=== Begin Enclosure ===

/-- A firmware component: which bank runs, which is marked for the next reset, and both banks. -/
structure FwComp where
  active : Bool := false
  marked : Option Bool := none
  /-- the inactive bank has been received and verified since the last activation -/
  ready : Bool := false
  bank0 : FwBank := {}
  bank1 : FwBank := {}
deriving DecidableEq, Repr

/-- A report of the update agent (R403). -/
inductive FwReport
  | received | transferFailed | verified | verifyFailed | activationPending | invalidState
deriving DecidableEq, Repr

/-- A message that the device sends to a peer: a put, or the answer to a get (R283). -/
structure PeerMsg where
  /-- the peer of a put; none for the answer to a get -/
  peer : Option Nat
  ctx : Nat
  addr : Dword
  /-- none for a poisoned byte (R382) -/
  data : List (Option Byte)
  /-- host queue, block and barrier of a put counted there -/
  count : Option (Nat × Nat × Nat)
deriving DecidableEq, Repr

/-- The recorded winner of each semaphore's last contended acquire (R15). -/
structure SemWinners where
  power : Option Agent := none
  fwUpdate : Option Agent := none
  fuse : Option Agent := none
  reset : Option Agent := none
deriving DecidableEq, Repr

/-- The unit selected to issue: its group, its split entry, the address of the instruction and of the one after it (R52). -/
structure Sel where
  grp : Nat
  entry : Nat
  pc : Dword
  npc : Dword
deriving DecidableEq, Repr

/-- Why a port holds the instruction that it has selected: the escalation buffer has fewer than 32 free entries (R83), its core has 256 copies
that have not finished (R281), or the array queue is full (R297). -/
inductive HoldKind
  | buffer | copies | array
deriving DecidableEq, Repr

/-! ## The machine -/

structure State where
  /-- CLKCNT (R244) -/
  clk : Dword
  mem : Memory
  /-- cells of poisoned units: the first cell of a 64-byte unit or 8-byte word (R388) -/
  poison : List Nat
  /-- BAR 0 registers by offset, but for the page attribute table -/
  bar0 : SMap 32
  /-- the page attribute table by page number (R100) -/
  pat : SMap 64
  semWin : SemWinners
  /-- MSI-X vectors raised, newest first: host port, vector -/
  msix : List (Bool × Byte)
  /-- the last answer of the management path (Table 1.7) -/
  mgmtAnswer : Dword
  /-- the change of power state in progress: target, and whether it is a thermal trip (R25, R375) -/
  psChange : Option (BitVec 3 × Bool)
  psHeld : Option (BitVec 3)
  /-- a thermal trip made during a change waits for its end (R375) -/
  psTrip : Bool
  /-- readiness bits that stay clear until device reset (R389, R399) -/
  deadBits : List Nat
  /-- copies that an invalidation waits for, by register set (R112) -/
  invWait : AMap (List Nat)
  /-- some sensor reads 95 °C or more (R377) -/
  hot : Bool
  /-- thermal halt (R378) -/
  halted : Bool
  /-- requests for power tokens in order: group, split entry (R158) -/
  tokenReqs : List (Nat × Nat)
  /-- tokens granted to units that have not issued -/
  tokens : List (Nat × Nat)
  firmware : FwComp
  microcode : FwComp
  translator : FwComp
  /-- the transfer of the update agent: component and bytes received -/
  transfer : Option (BitVec 2 × List Byte)
  /-- the reports of the update agent, newest first -/
  fwReport : List FwReport
  /-- ActivateFirmware waits for SEMFWU (R403) -/
  activating : Bool
  modules : List Module
  transCache : List TransEntry
  tlb : List TlbEntry
  /-- instruction caches: block of cell a in cache i at i · 2^60 + a (R114) -/
  l0 : AMap (BitVec 256)
  l1 : AMap (BitVec 256)
  l2 : AMap (BitVec 256)
  /-- the next age stamp (R41, R184) -/
  age : Dword
  /-- per core with PEND set: kind, context, and the copy or the unit (group, entry) that raised it (R348, R352) -/
  svc : AMap (Bool × Nat × Nat × Nat)
  groups : AMap Group
  blocks : AMap Block
  tiles : AMap Tile
  launches : AMap Launch
  taskQueues : AMap TaskQueue
  packets : List Packet
  /-- polls of SEQW that found the packet not current (R394), by queue -/
  polls : AMap Nat
  /-- how often RIDX of a queue has passed 2^32 since it was enabled (R142, R145) -/
  laps : AMap Nat
  /-- the queue that each firmware lane, 16 j + i, served last (R147) -/
  laneLast : AMap Nat
  contexts : AMap Context
  accesses : AMap Access
  /-- stores in flight that are visible on their core, in that order (R122) -/
  forwarded : List Nat
  /-- what writes replaced, newest first -/
  past : List PastWrite
  /-- what each thread knows of past writes, thread t of group k at 32 k + t -/
  known : AMap Known
  copies : AMap Copy
  arrays : AMap (List ArrayCmd)
  parked : AMap Parked
  /-- SEQ counter of each cluster (R81) -/
  seqs : SMap 64
  /-- core from which the siding of each cluster accepted last (R83) -/
  sideLast : AMap Nat
  peerCounts : List PeerCount
  /-- puts of peers that wait for a count entry (R284): context, queue, block, barrier, bytes -/
  peerHeld : List PeerCount
  watch : List WatchLine
  outbox : List PeerMsg
  /-- group that issued last on each port (R52) -/
  lastGroup : AMap Nat
  /-- the unit, group and split entry, whose selected instruction a port holds, and why -/
  portHeld : AMap (Nat × Nat × HoldKind)
  /-- performance counters of the cores, counter c of core k at 32 k + c -/
  corePmc : SMap 64
  /-- the issue slot -/
  sel : Option Sel
  /-- MODEL'S OWN: units, by group and split entry, that left the slot since their instruction waits, until something else comes to
  pass -/
  declined : List (Nat × Nat)
  /-- MODEL'S OWN: events still to come to pass, in order -/
  agenda : List Instr
  /-- MODEL'S OWN: the counter that names free values -/
  free : Nat
  /-- MODEL'S OWN: the next identifier -/
  nextId : Nat
  /-- MODEL'S OWN: an address that the W1 itself wrote to and that is not backed; step stops there -/
  badWrite : Option Nat
deriving DecidableEq, Repr

/-- DEVHASH of three digests that are all zero (R197, log 3 and 15): the SHA-256 of 96 zero bytes, one register per offset. -/
def resetDevHash : SMap 32 :=
  [(0x32080, 0x91ABA92E#32), (0x32084, 0x8063D198#32), (0x32088, 0xD20C4007#32), (0x3208C, 0xCCF1BEC3#32),
   (0x32090, 0x4B865B74#32), (0x32094, 0x0E1A0176#32), (0x32098, 0x8021C51B#32), (0x3209C, 0xD45264AC#32)]

/-- The BAR 0 registers after device reset: zero but for MANVER, which is 1 (R21, R197; DEVHASH under log 3). -/
def resetBar0 : SMap 32 := [(0x32000, 1#32)] ++ resetDevHash

/-- The machine right after device reset (R21, R22), in the slot of no unit and with no event to come. -/
def State.reset : State :=
  { clk := 0, mem := [], poison := [], bar0 := resetBar0, pat := [], semWin := {}, msix := [], mgmtAnswer := 0, psChange := none
    psHeld := none, psTrip := false, deadBits := [], invWait := [], hot := false, halted := false, tokenReqs := [], tokens := []
    firmware := {}, microcode := {}, translator := {}, transfer := none, fwReport := [], activating := false, modules := []
    transCache := [], tlb := [], l0 := [], l1 := [], l2 := [], age := 1, svc := [], groups := [], blocks := [], tiles := []
    launches := [], taskQueues := [], packets := [], polls := [], laps := [], laneLast := [], contexts := [], accesses := []
    forwarded := [], past := [], known := [], copies := [], arrays := [], parked := [], seqs := [], sideLast := [], peerCounts := []
    peerHeld := [], watch := [], outbox := [], lastGroup := [], portHeld := [], corePmc := [], sel := none, declined := [], agenda := [], free := 0
    nextId := 0
    badWrite := none }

=== End Enclosure ===

Your task is to transcribe, with no changes, only the lines of the listing above that lie between the line holding "psChange : Option (BitVec 3 × Bool)" and the line holding "transfer : Option (BitVec 2 × List Byte)", inclusive.

**Answer box**:
  psChange : Option (BitVec 3 × Bool)
  psHeld : Option (BitVec 3)
  /-- a thermal trip made during a change waits for its end (R375) -/
  psTrip : Bool
  /-- readiness bits that stay clear until device reset (R389, R399) -/
  deadBits : List Nat
  /-- copies that an invalidation waits for, by register set (R112) -/
  invWait : AMap (List Nat)
  /-- some sensor reads 95 °C or more (R377) -/
  hot : Bool
  /-- thermal halt (R378) -/
  halted : Bool
  /-- requests for power tokens in order: group, split entry (R158) -/
  tokenReqs : List (Nat × Nat)
  /-- tokens granted to units that have not issued -/
  tokens : List (Nat × Nat)
  firmware : FwComp
  microcode : FwComp
  translator : FwComp
  /-- the transfer of the update agent: component and bytes received -/
  transfer : Option (BitVec 2 × List Byte)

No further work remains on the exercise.